I've cycled a few times and it keeps showing all of the old images. How do I know if I used the latest version of the hack?


----------



## NogDog (May 1, 2009)

jonathanbloom said:


> I have an international Kindle 2 and applied the hack from Charles' site and followed his instructions. It created the right folder and settings says SSi .01.


Sounds good so far.



> I added Kindle and Nook screensavers and tried resetting and restarting...


Just to make sure here, hopefully you only did a "restart" and not a "reset to factory settings"? The term "reset" often gets used around here when what is meant is a restart (Home -> Menu -> Settings -> Menu -> Restart Kindle), but you do *not* want to do a "*Reset* to Factory Settings".



jonathanbloom said:


> I've cycled a few times and it keeps showing all of the old images.
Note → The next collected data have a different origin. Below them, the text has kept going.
/-- m / 2^k rounded to the nearest integer, ties to even. -/
def rneShift (m k : Nat) : Nat :=
  let q := m >>> k
  let r := m % 2 ^ k
  if k = 0 then m
  else if 2 ^ (k - 1) < r ∨ (r = 2 ^ (k - 1) ∧ q % 2 = 1) then q + 1 else q

/-- m × 2^e rounded to the nearest integer, ties to even. -/
def rneInt (m : Nat) (e : Int) : Nat := if 0 ≤ e then m <<< e.toNat else rneShift m (-e).toNat

/-- Rounded to mb + 1 significant bits with least exponent step qmin: mantissa and exponent (R74, R75). -/
def roundBits (mb : Nat) (qmin : Int) (m : Nat) (e : Int) : Nat × Int :=
  if m = 0 then (0, qmin)
  else
    let t : Int := max ((Nat.log2 m : Nat) + e - (mb : Nat)) qmin
    let r := if t ≤ e then m <<< (e - t).toNat else rneShift m (t - e).toNat
    if r = 2 ^ (mb + 1) then (2 ^ mb, t + 1) else (r, t)

/-- A floating format: exponent bits, mantissa bits, bias. -/
structure FpFmt where
  eb : Nat
  mb : Nat
  bias : Nat
  deriving DecidableEq, Repr

def fp32 : FpFmt := ⟨8, 23, 127⟩
def bf16 : FpFmt := ⟨8, 7, 127⟩
def fp16 : FpFmt := ⟨5, 10, 15⟩
def e4m3 : FpFmt := ⟨4, 3, 7⟩
def e5m2 : FpFmt := ⟨5, 2, 15⟩
def e3m2 : FpFmt := ⟨3, 2, 3⟩
def e2m3 : FpFmt := ⟨2, 3, 1⟩
def e2m1 : FpFmt := ⟨2, 1, 1⟩

def FpFmt.qmin (f : FpFmt) : Int := 1 - (f.bias : Nat) - (f.mb : Nat)

/-- The finite value of a code, its top exponent field read as any other (R72). -/
def FpFmt.finite (f : FpFmt) (c : Nat) : Num :=
  let man := c % 2 ^ f.mb
  let ex := (c >>> f.mb) % 2 ^ f.eb
  let s := c.testBit (f.eb + f.mb)
  if ex = 0 then .fin s man f.qmin
  else .fin s (2 ^ f.mb + man) ((ex : Nat) - (f.bias : Nat) - (f.mb : Nat))

/-- An IEEE 754 code: top exponent field for ∞ and NaN (R72, R74). -/
def FpFmt.ieee (f : FpFmt) (c : Nat) : Num :=
  if (c >>> f.mb) % 2 ^ f.eb = 2 ^ f.eb - 1 then
    if c % 2 ^ f.mb = 0 then .inf (c.testBit (f.eb + f.mb)) else .nan
  else f.finite c

/-- The code of a rounded magnitude. -/
def FpFmt.code (f : FpFmt) (neg : Bool) (m : Nat) (t : Int) : Nat :=
  let s := b2n neg <<< (f.eb + f.mb)
  if m < 2 ^ f.mb then s + m
  else s + ((t + (f.mb : Nat) + (f.bias : Nat)).toNat <<< f.mb) + (m - 2 ^ f.mb)

/-- Round to an IEEE format: overflow goes to ∞, NaN to the canonical quiet NaN (R74). -/
def FpFmt.round (f : FpFmt) : Num → Nat
  | .nan => ((2 ^ f.eb - 1) <<< f.mb) + 2 ^ (f.mb - 1)
  | .inf s => (b2n s <<< (f.eb + f.mb)) + ((2 ^ f.eb - 1) <<< f.mb)
  | .fin s m e =>
    let (r, t) := roundBits f.mb f.qmin m e
    if (2 ^ f.eb - 1 : Nat) ≤ t + (f.mb : Nat) + (f.bias : Nat) ∧ 2 ^ f.mb ≤ r then
      (b2n s <<< (f.eb + f.mb)) + ((2 ^ f.eb - 1) <<< f.mb)
    else f.code s r t

/-! ## FP32 -/

def toNum (w : Word) : Num := fp32.ieee w.toNat
def ofNum (x : Num) : Word := BitVec.ofNat 32 (fp32.round x)

/-- The canonical quiet NaN (R74). -/
def qnan : Word := 0x7FC00000#32

def fadd (a b : Word) : Word := ofNum ((toNum a).add (toNum b))
def fsub (a b : Word) : Word := ofNum ((toNum a).add (toNum b).neg)
def fmul (a b : Word) : Word := ofNum ((toNum a).mul (toNum b))
/-- a × b + c with one rounding. -/
def ffma (a b c : Word) : Word := ofNum (((toNum a).mul (toNum b)).add (toNum c))
/-- c − a × b with one rounding. -/
def ffnma (a b c : Word) : Word := ofNum (((toNum a).mul (toNum b)).neg.add (toNum c))

def isNan (w : Word) : Bool := toNum w == .nan
def isFinite (w : Word) : Bool := (toNum w).isFin

/-- A number's place in the order of S4's MIN and MAX: −0 below +0 (R103). -/
def orderKey (w : Word) : Int :=
  if w.toNat.testBit 31 then -((w.toNat % 2 ^ 31 : Nat) : Int) - 1 else (w.toNat % 2 ^ 31 : Nat)

def fmin (a b : Word) : Word := if isNan a || isNan b then qnan else if orderKey a ≤ orderKey b then a else b
def fmax (a b : Word) : Word := if isNan a || isNan b then qnan else if orderKey a ≤ orderKey b then b else a
def fabs (a : Word) : Word := BitVec.ofNat 32 (a.toNat % 2 ^ 31)
def fneg (a : Word) : Word := a ^^^ 0x80000000#32

/-- Quotient of finite magnitudes with a sticky last bit: (m × 2^k / n) at exponent e − f − k. -/
def divMag (m : Nat) (e : Int) (n : Nat) (f : Int) : Nat × Int :=
  let q := (m <<< 80) / n
  (2 * q + (if (m <<< 80) % n = 0 then 0 else 1), e - f - 81)

def fdiv (a b : Word) : Word :=
  match toNum a, toNum b with
  | .nan, _ => qnan
  | _, .nan => qnan
  | .inf _, .inf _ => qnan
  | .inf s, .fin t _ _ => ofNum (.inf (s != t))
  | .fin s _ _, .inf t => ofNum (.fin (s != t) 0 0)
  | .fin s m e, .fin t n f =>
    if n = 0 then (if m = 0 then qnan else ofNum (.inf (s != t)))
    else let (q, x) := divMag m e n f; ofNum (.fin (s != t) q x)

/-- 1/x, correctly rounded (R105). -/
def frecip (a : Word) : Word := fdiv 0x3F800000#32 a

/-- Integer square root by bits, from bit k − 1 down: the largest r with r² ≤ n among those found so far. -/
def isqrtGo (n : Nat) : Nat → Nat → Nat
  | 0, r => r
  | k + 1, r => let r' := r + 2 ^ k; isqrtGo n k (if r' * r' ≤ n then r' else r)

def isqrt (n : Nat) : Nat := isqrtGo n (Nat.log2 n / 2 + 1) 0

/-- √x, correctly rounded. -/
def fsqrt (a : Word) : Word :=
  match toNum a with
  | .nan => qnan
  | .inf s => if s then qnan else a
  | .fin s m e =>
    if m = 0 then a
    else if s then qnan
    else
      let m' := if e % 2 = 0 then m else 2 * m
      let e' := if e % 2 = 0 then e else e - 1
      let y := isqrt (m' <<< 120)
      ofNum (.fin false (2 * y + (if y * y = m' <<< 120 then 0 else 1)) (e' / 2 - 61))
How do I know if I used the latest version of the hack?


I don't believe the "SSi" part of the firmware version display would be there unless the correct screen-saver hack was applied.


----------



## jonathanbloom (Mar 12, 2010)

I realized my issue: The kindle goes through your screensavers in the order they are in the folder. After I found this out I started seeing my custom images.

*Edit:* I also then decided to put my images through a renaming program on my mac and randomized the screensavers. Now it'll show up in the order it is in the folder, but will feel random. I can then redo the sort every once in a while.


----------



## marianneg (Nov 4, 2008)

jonathanbloom said:


> *Edit:* I also then decided to put my images through a renaming program on my mac and randomized the screensavers. Now it'll show up in the order it is in the folder, but will feel random. I can then redo the sort every once in a while.


Cool idea!


----------